И вот я постепенно оказываюсь, подталкиваемый властью обстоятельств, у края пропасти: необходимо произнести злополучное слово «иллюстрация». Ну и впрямь — разве можно без него обойтись, если соотношение между идеей и картиной в «Путешествиях Гулливера» именно таково: дана теорема, требуется зримое, осязаемое, озвученное доказательство. А раз уж оно требуется, мыслитель Свифт призывает себе на помощь Свифта-художника. Механистично? И тем не менее, тем не менее…

Неизбежны споры о том, где кончается иллюстративность (плохая, пошлая, стократно заклейменная, наглая: ее гонят в дверь — она лезет обратно через окно) и начинается тенденциозность (благословляемая, боевая, принципиальная и честная). Думаю, что, с точки зрения технологии, — это одно и то же. Тенденция, коль скоро она воспринимается как тенденция, являет миру уже знакомое нам сочетание: мысль — и картина, призванная ее утвердить, закрепить, выразить и проч. И ничего в этом нет страшного, при условии, что в произведении взаимодействуют умный философ и талантливый художник. Эффект получается прекрасный, и эстетике есть чему порадоваться, и социология (или психология, или логика, или экология) получают положительный импульс, и в историю литературы вписываются новые страницы, иногда даже, как в случае со Свифтом, Аристофаном или Рабле, — золотыми буквами.

Выдвину очередной отправной тезис. Иллюстративны по своей технике также все документальные жанры первого порядка, то есть очерковые повести, романы-репортажи, художественные реконструкции подлинных событий и т. п. Менее очевидная закономерность: иллюстративна документалистика второго порядка, та, что переводит реальные эпизоды конкретного типа на язык образных эквивалентов (или эквивалентных образов). Иллюстративен, стало быть, исторический роман — и его частный вариант, роман биографический, жизнеописание значительной личности. Фактический материал задан здесь художнику самой историей — в виде событийной канвы, которой можно пренебречь только в одном случае: если отказаться от замысла написать исторический роман. Если же твердо стоять на исходном: «Воссоздаю все как было!» — никуда не уйти от необходимости обслуживать, обосновывать, доказывать уже состоявшуюся истину.

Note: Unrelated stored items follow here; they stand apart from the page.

-- ==== Sys2Proof/Machine/RowsSync.lean ====
section
/-! DEFINITION. The meanings of the rows: Sync objects (file 09). Each is the row's effect over the
operations of the files before, guarded by its operands' ranges (log 17). -/

namespace Sys2Proof.Machine

open Sys2Proof

/-- SO_READ (09 R268). -/
def execSoRead (p : StPkt) (at_ : Nat) (s : State) : Host.Outcome State Fault Refusal :=
  atTime s at_ (decide (p.arr ≤ 161)) fun s =>
    atStation s p 0x30 fun s => settleSwitch (soOp s p 0)

/-- SO_FETCH_ADD (09 R268). -/
def execSoFetchAdd (p : StPkt) (at_ : Nat) (s : State) : Host.Outcome State Fault Refusal :=
  atTime s at_ (decide (p.arr ≤ 161)) fun s =>
    atStation s p 0x30 fun s => settleSwitch (soOp s p 1)

/-- SO_COMPARE_SWAP (09 R268). -/
def execSoCompareSwap (p : StPkt) (at_ : Nat) (s : State) : Host.Outcome State Fault Refusal :=
  atTime s at_ (decide (p.arr ≤ 161)) fun s =>
    atStation s p 0x30 fun s => settleSwitch (soOp s p 2)

/-- WAIT_GE (09 R271). -/
def execWaitGe (p : StPkt) (at_ : Nat) (s : State) : Host.Outcome State Fault Refusal :=
  atTime s at_ (decide (p.arr ≤ 161)) fun s =>
    atStation s p 0x30 fun s => settleSwitch (soOp s p 3)

/-- WAIT_EQ (09 R271). -/
def execWaitEq (p : StPkt) (at_ : Nat) (s : State) : Host.Outcome State Fault Refusal :=
  atTime s at_ (decide (p.arr ≤ 161)) fun s =>
    atStation s p 0x30 fun s => settleSwitch (soOp s p 4)

/-- SIGNAL (09 R268). -/
def execSignal (p : StPkt) (at_ : Nat) (s : State) : Host.Outcome State Fault Refusal :=
  atTime s at_ (decide (p.arr ≤ 161)) fun s =>
    atStation s p 0x30 fun s => settleSwitch (soOp s p 5)

/-- SO_CANCEL (09 R268). -/
def execSoCancel (p : StPkt) (at_ : Nat) (s : State) : Host.Outcome State Fault Refusal :=
  atTime s at_ (decide (p.arr ≤ 161)) fun s =>
    atStation s p 0x30 fun s => settleSwitch (soOp s p 6)

/-- SO_WAIT_TIMEOUT (09 R271). -/
def execSoWaitTimeout (n : Nat) (k : Nat) (at_ : Nat) (s : State) : Host.Outcome State Fault Refusal :=
  atTime s at_ (decide (n < 8192)) fun s =>
    whenCore s fun s => settleSwitch (soTimeout s n k)

/-- SO_CMD_READ (09 R268). -/
def execSoCmdRead (m : Master) (val : Nat) (be : Nat) (s : State) : Host.Outcome State Fault Refusal :=
  atNow s (m.ok && decide (val < 2 ^ 32) && beOk m be) fun s =>
    rowWrite s m .WEL_SO_CMD 0 0 val be fun s => settleSwitch (soCmdRow s m val be 0)

/-- SO_CMD_FETCH_ADD (09 R268). -/
def execSoCmdFetchAdd (m : Master) (val : Nat) (be : Nat) (s : State) : Host.Outcome State Fault Refusal :=
  atNow s (m.ok && decide (val < 2 ^ 32) && beOk m be) fun s =>
    rowWrite s m .WEL_SO_CMD 0 0 val be fun s => settleSwitch (soCmdRow s m val be 1)

/-- SO_CMD_COMPARE_SWAP (09 R268). -/
def execSoCmdCompareSwap (m : Master) (val : Nat) (be : Nat) (s : State) : Host.Outcome State Fault Refusal :=
  atNow s (m.ok && decide (val < 2 ^ 32) && beOk m be) fun s =>
    rowWrite s m .WEL_SO_CMD 0 0 val be fun s => settleSwitch (soCmdRow s m val be 2)

/-- SO_CMD_SIGNAL (09 R268). -/
def execSoCmdSignal (m : Master) (val : Nat) (be : Nat) (s : State) : Host.Outcome State Fault Refusal :=
  atNow s (m.ok && decide (val < 2 ^ 32) && beOk m be) fun s =>
    rowWrite s m .WEL_SO_CMD 0 0 val be fun s => settleSwitch (soCmdRow s m val be 5)

/-- SO_TYPE_WRITE (09 R273). -/
def execSoTypeWrite (m : Master) (n : Nat) (w : Nat) (val : Nat) (be : Nat) (s : State) : Host.Outcome State Fault Refusal :=
  atNow s (m.ok && decide (val < 2 ^ 32) && beOk m be) fun s =>
    rowWrite s m .WEL_SO n w val be fun s => if w ≤ 1 then Sys2Proof.Machine.soTypeWrite s m n w val be else s

/-- VAL_LO_WRITE (09 R273). -/
def execValLoWrite (m : Master) (n : Nat) (val : Nat) (be : Nat) (s : State) : Host.Outcome State Fault Refusal :=
  atNow s (m.ok && decide (val < 2 ^ 32) && beOk m be) fun s =>
    rowWrite s m .WEL_SO n 2 val be fun s => soValLo s m n val be

/-- VAL_HI_WRITE (09 R273). -/
def execValHiWrite (m : Master) (n : Nat) (val : Nat) (be : Nat) (s : State) : Host.Outcome State Fault Refusal :=
  atNow s (m.ok && decide (val < 2 ^ 32) && beOk m be) fun s =>
    rowWrite s m .WEL_SO n 3 val be fun s => settleSwitch (soValHi s m n val be)

end Sys2Proof.Machine
end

Повторю эту мысль по-другому. Писатель, изображающий «обыкновенную» жизнь, как бы открывает истины сам. Истиной оказывается, например, характер. Исторические факты используются для того, чтобы характер аргументировать, объяснить (или просто оттенить). Писатель-историк берет готовую историческую истину, и характер нужен ему для ее расшифровки, обоснования, утверждения. Документ — как бы абсолютный монарх, безграничный властелин такого романа, как бы его неоспоримая цель. Автор должен подвести базу под документ, вернуть ему полнокровное бытие, подтвердить, обосновать его с помощью некоего характера.

С такой точки зрения задача писателя-историка одновременно и проще, чем у простого писателя, и сложней. Проще потому, что героя не нужно искать: его анкета, заполненная от начала до конца, лежит перед будущим автором. Но зато — сколько сложностей! Стрелять в сфере психологии «простой» писатель может куда попало: в кого-нибудь да попадет. Историку надо бить по своей мишени со снайперской точностью — не абы бабахнуть, а только в яблочко. Ибо таким, конкретным, историческим поступкам может соответствовать только такой характер — и этот характер необходимо угадать и поразить выстрелом в темноту. А беллетристу не страшно — не такой характер получится, не с теми поступками, он и с другим характером уживется. Историк не вправе импровизировать, как нынче выражаются, от фонаря, ни об одной черточке реального прототипа не скажет он: «Это мне до лампочки!» Парадокс: муза, самое вольнолюбивое создание на белом свете, вынуждена здесь жить по каторжным правилам.

На рубрику «исторический роман» может претендовать великое множество произведений — не только разномастных и разностильных, но в самом существе своем — разножанровых. От «Подпоручика Киже» до «Фаворита», от «Путешествий дилетантов» и «Двух связок писем» до «Квентина Дорварда», от «Петра Первого» до любой малограмотной крайности, что называется, до последней черты. Характерно, однако, что почти все эти выходы на историю сопровождаются подразумеваемыми (а также открытыми) апелляциями к современности, намеками на ее злободневные печали и радости, попытками постичь настоящее через прошлое.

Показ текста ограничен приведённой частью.